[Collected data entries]
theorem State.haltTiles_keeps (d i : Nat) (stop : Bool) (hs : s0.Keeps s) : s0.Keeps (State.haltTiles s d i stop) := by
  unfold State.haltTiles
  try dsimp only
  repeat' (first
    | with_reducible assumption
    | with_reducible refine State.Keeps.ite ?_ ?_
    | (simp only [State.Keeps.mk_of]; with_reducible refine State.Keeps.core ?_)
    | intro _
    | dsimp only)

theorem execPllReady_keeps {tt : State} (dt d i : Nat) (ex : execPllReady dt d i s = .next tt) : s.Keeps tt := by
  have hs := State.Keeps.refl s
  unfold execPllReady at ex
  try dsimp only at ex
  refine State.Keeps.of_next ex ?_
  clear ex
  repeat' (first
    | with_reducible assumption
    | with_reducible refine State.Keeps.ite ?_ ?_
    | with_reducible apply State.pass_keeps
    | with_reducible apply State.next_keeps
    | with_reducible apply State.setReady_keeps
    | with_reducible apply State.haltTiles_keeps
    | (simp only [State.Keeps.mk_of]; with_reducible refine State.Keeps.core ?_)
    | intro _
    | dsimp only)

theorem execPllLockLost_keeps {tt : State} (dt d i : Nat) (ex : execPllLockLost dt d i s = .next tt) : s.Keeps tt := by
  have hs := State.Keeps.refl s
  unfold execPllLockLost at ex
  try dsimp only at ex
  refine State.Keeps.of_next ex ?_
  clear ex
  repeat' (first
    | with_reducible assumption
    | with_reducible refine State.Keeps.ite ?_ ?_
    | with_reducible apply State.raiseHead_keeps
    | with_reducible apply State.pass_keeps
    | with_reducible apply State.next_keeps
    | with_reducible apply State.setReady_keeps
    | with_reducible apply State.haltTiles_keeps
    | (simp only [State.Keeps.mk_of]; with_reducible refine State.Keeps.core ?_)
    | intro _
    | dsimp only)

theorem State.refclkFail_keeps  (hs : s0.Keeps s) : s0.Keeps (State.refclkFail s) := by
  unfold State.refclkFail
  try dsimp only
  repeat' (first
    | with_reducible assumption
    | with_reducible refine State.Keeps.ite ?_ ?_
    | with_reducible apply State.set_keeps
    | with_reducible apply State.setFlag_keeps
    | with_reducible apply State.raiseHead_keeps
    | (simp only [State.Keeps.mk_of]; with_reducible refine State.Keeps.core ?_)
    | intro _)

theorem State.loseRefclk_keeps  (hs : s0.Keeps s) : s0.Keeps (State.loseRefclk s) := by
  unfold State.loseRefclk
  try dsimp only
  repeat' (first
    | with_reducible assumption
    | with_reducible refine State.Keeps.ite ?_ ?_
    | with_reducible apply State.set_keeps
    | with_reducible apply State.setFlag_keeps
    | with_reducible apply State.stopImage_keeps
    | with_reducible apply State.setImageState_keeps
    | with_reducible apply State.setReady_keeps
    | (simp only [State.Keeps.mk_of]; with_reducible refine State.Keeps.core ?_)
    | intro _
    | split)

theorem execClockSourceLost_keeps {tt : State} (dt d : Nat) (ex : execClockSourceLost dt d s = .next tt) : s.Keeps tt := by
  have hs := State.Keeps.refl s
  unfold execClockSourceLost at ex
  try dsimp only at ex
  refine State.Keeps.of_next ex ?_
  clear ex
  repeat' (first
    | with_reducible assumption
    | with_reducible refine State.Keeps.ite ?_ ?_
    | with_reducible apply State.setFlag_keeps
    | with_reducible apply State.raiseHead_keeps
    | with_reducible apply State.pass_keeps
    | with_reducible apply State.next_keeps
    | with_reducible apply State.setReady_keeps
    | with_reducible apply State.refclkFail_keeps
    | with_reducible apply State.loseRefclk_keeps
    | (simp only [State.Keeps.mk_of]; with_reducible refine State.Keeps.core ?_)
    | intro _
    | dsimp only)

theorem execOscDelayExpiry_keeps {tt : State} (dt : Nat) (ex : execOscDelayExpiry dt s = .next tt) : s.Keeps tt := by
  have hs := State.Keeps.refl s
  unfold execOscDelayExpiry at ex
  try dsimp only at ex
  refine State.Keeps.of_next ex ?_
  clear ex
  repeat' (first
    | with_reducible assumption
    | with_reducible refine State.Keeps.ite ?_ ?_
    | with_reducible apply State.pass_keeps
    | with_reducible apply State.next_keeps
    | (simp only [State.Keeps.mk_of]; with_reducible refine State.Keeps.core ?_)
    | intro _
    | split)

==

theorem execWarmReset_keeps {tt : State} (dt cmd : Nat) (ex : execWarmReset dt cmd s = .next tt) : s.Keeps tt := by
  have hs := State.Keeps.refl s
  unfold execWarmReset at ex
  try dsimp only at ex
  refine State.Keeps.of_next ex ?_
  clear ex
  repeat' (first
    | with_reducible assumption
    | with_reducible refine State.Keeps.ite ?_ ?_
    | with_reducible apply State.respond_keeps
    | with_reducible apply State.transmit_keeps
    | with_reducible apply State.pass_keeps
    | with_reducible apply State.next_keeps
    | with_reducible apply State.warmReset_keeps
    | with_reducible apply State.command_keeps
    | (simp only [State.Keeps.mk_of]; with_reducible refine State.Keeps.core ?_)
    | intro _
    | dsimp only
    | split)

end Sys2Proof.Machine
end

* **Problem description**:
All that is wanted is the number of lines in the records that include the string "execWarmReset".

* **Reply to the exercise**:
2